Leskie pointed out that New Jersey Division of Fish and Wildlife has appropriated 60 deer management zones around the Garden State. Different sets of regulations apply to hunters in these areas, he said.
“When you hear us say antler-less deer, we’re basically referring to females but it also means male fawns and bucks that have shed their antlers,” Leskie said, adding, “hunters can’t necessarily identify if it’s a button buck or an antler-less buck.”
“A deer season is composed of six seasons, fall bow in September and October, early December is a six day fire arm season for buck, and we also have three permit seasons,” he said, noting these regulations were developed in the late 1960s to harvest excess deer, but Fish and Wildlife never meets its quota anymore, due to a slackening of interest in deer hunting by the public.
“It’s all coming to a head now: The hunters aren’t able to get to the agricultural areas to hunt and [they’re prevented from hunting] in more urban areas,” he pointed out.
Two major issues with the over-abundance of deer in the Garden State remain “damage to your crops of course, and every year New Jersey drivers report from 26,000 to 28,000 claims.
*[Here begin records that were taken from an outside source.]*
/-- R76: an operation takes the next number, whatever its outcome, and nothing else takes one. -/
theorem Legal.numberedTo {events : List Event} {q : SeqNo} {p : Phase} (h : Legal events q p) :
    NumberedTo (framesOf events) q := by
  induction h with
  | fresh => exact numberedTo_nil
  | ended _ op ih =>
    rw [framesOf_append, op.advancesThenWrites.framesOf_eq]
    exact ih.snoc _
  | blocked _ a b n ih =>
    rw [framesOf_append, (pendingTrace_advancesThenWrites _ a b n).framesOf_eq]
    exact ih.snoc _

end Sys2Proof.Safety

namespace Sys2Proof.Machine

open Sys2Proof.Safety

/-- R78: the effects of an operation, ended or blocked, begin with the advance and the write. -/
theorem OpOutcome.advancesThenWrites {s t : State} {i : Instr} (h : OpOutcome s i t) :
    ∃ tail, t.events = s.events ++ tail ∧ AdvancesThenWrites s.seq i tail := by
  obtain ⟨tail, he, ⟨-, op⟩ | ⟨a, b, n, rfl, -, rfl⟩⟩ := h.closedList
  · exact ⟨tail, he, op.advancesThenWrites⟩
  · exact ⟨_, he, pendingTrace_advancesThenWrites s.seq a b n⟩

/-- R76: every operation adds its one frame to those built. -/
theorem OpOutcome.framesOf_events {s t : State} {i : Instr} (h : OpOutcome s i t) :
    framesOf t.events = framesOf s.events ++ [encode s.seq i] := by
  obtain ⟨tail, he, htail⟩ := h.advancesThenWrites
  rw [he, framesOf_append, htail.framesOf_eq]

/-- A SYNC whose write is accepted leaves the transport as it is (R80, R82, R84). -/
theorem OpOutcome.sync_tp {s t : State} (h : OpOutcome s .sync t) (hw : WriteAccepted s) : t.tp = s.tp := by
  cases h with
  | unsent _ e hf => exact absurd hw (not_writeAccepted_of_writeFails hf)
  | syncDone => rfl

theorem run_succ_of_step {s t : State} (h : step s = .next t) (n : Nat) :
    Host.Core.run core (n + 1) s = Host.Core.run core n t := by
  have h' : core.step s = .next t := h
  simp only [Host.Core.run, h']

end Sys2Proof.Machine

/-! The settled statements about the frame encoder (spec/41_frame_encoder.md). -/

namespace Sys2Proof.Proofs

open Sys2Proof.Machine Sys2Proof.Safety

/-- Settles O10: the two command bytes have different sequence fields, so the two bodies differ in one byte. -/
theorem consecutiveFramesDifferInTwoBytes : Obligations.ConsecutiveFramesDifferInTwoBytes := by
  intro code payload s f g
  have hf : f = sealBody ([Config.startByte] ++ (s.seq ++ code) :: payload) := frameBytes_eq_sealBody ..
  have hg : g = sealBody ([Config.startByte] ++ (s.seq + 1 ++ code) :: payload) := frameBytes_eq_sealBody ..
  have hcmd : s.seq ++ code ≠ s.seq + 1 ++ code := by
    intro h
    have hseq := congrArg seqField h
    rw [seqField_append, seqField_append] at hseq
    simp at hseq
  rw [hf, hg]
  refine ⟨by simp, fun k _ => ?_, ?_, ?_⟩
  · rw [sealBody_getD_ne_iff hcmd]
    simp [Nat.add_comm]
  · exact (seqField_append ..).trans (congrArg (· + 1) (seqField_append ..).symm)
  · exact (codeField_append ..).trans (codeField_append ..).symm

/-- Settles O24: by induction on the number of SYNCs, each of which leaves a state that accepts the next one. -/
theorem syncsCountModFour : Obligations.SyncsCountModFour := by
  intro n
  induction n with
  | zero =>
    intro s rest hs _ hi
    have hseq : s.seq.toNat < 4 := s.seq.isLt
    exact ⟨s, rfl, by omega, hs, rfl, hi, by simp⟩
  | succ n ih =>
    intro s rest hs hw hi
    obtain ⟨u, hu⟩ : ∃ u, exec .sync { s with inputs := List.replicate n (.command .sync) ++ rest } = .next u :=
      ⟨_, exec_ready hs⟩
    have ho := exec_outcome hu
    have hseq : u.seq = s.seq + 1 := ho.seq
    have htp : u.tp = s.tp := ho.sync_tp hw
    have hframes : framesOf u.events = framesOf s.events ++ [encode s.seq .sync] := ho.framesOf_events
    obtain ⟨halive, -⟩ := hs
    obtain ⟨-, -, hidle⟩ := ho.sync
    have hready : Ready u := ⟨ho.alive.trans halive, hidle⟩
    have hwrite : WriteAccepted u := by rw [WriteAccepted, htp]; exact hw
    obtain ⟨t, hrun, ht, hr, htp', hi', hf⟩ := ih u rest hready hwrite ho.inputs
    refine ⟨t, ?_, ?_, hr, htp'.trans htp, hi', ?_⟩
    · rw [run_succ_of_step ((step_command hi).trans hu), hrun]
    · rw [ht, hseq, seqNo_add_one_toNat]
      omega
    · rw [hf, hframes, hseq, map_range_succ_seqNo (encode · .sync), List.append_assoc]
      rfl

/-- Settles O38: the effects of every outcome begin with the advance and the write. -/
theorem everyOperationAdvancesSeq : Obligations.EveryOperationAdvancesSeq := by
  intro i s t h
  have ho := exec_outcome h
  obtain ⟨tail, he, a, rest, rfl, hrest⟩ := ho.advancesThenWrites
  rw [ho.seq]
  exact ⟨seqNo_add_one_toNat s.seq, a, rest, he, fun q hq => hrest _ hq⟩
In the late 1990s and early 2000’s, the deer population was booming here. There were deer dead on the side of the road everywhere here,” Leskie said.
“We got that down. This year we averaged about 50,000 deer, so the hunters have gotten to the point where the deer are accessible and they’ve gotten to them.”
Leskie showed some slides of drop nets used to contain families of wild turkeys, but noted drop nets with deer are just not a viable option.
“Fencing works, 8 foot or more, but it’s not just the cost of fencing by erecting the fencing and [over time,] breaches that may develop in the fencing and poles coming down.”
But the bottom line, he added, “is the farmers I’ve had who have a lot of fencing have no problems with deer.”
Leskie noted farmers are usually free to hunt the farms they live on, hunt without a license and get free permits for family members. Under Right-to-Farm regulations, farmers can of course invite hunters onto their property to shoot deer, and this is a good thing, “but the key here is hunting of antler-less deer, hunters coming onto your farm and shooting off bucks won’t be very effective over time,” he said.
Leskie urged soybean farmers exhausted from their battles with deer to get to know groups of hunters that can be found via the New Jersey Federation of Sportsmen’s’ Clubs.
“We’re working with them, the Farm Bureau and the USDA to get the communication thing together so that we can get some kind of program going,” he said, perhaps via an internet website.
“Right now, if you call up and say, ‘Can you send eight hunters over here this week — right now, other than myself and seven of my buddies — we don’t have any program in place yet.”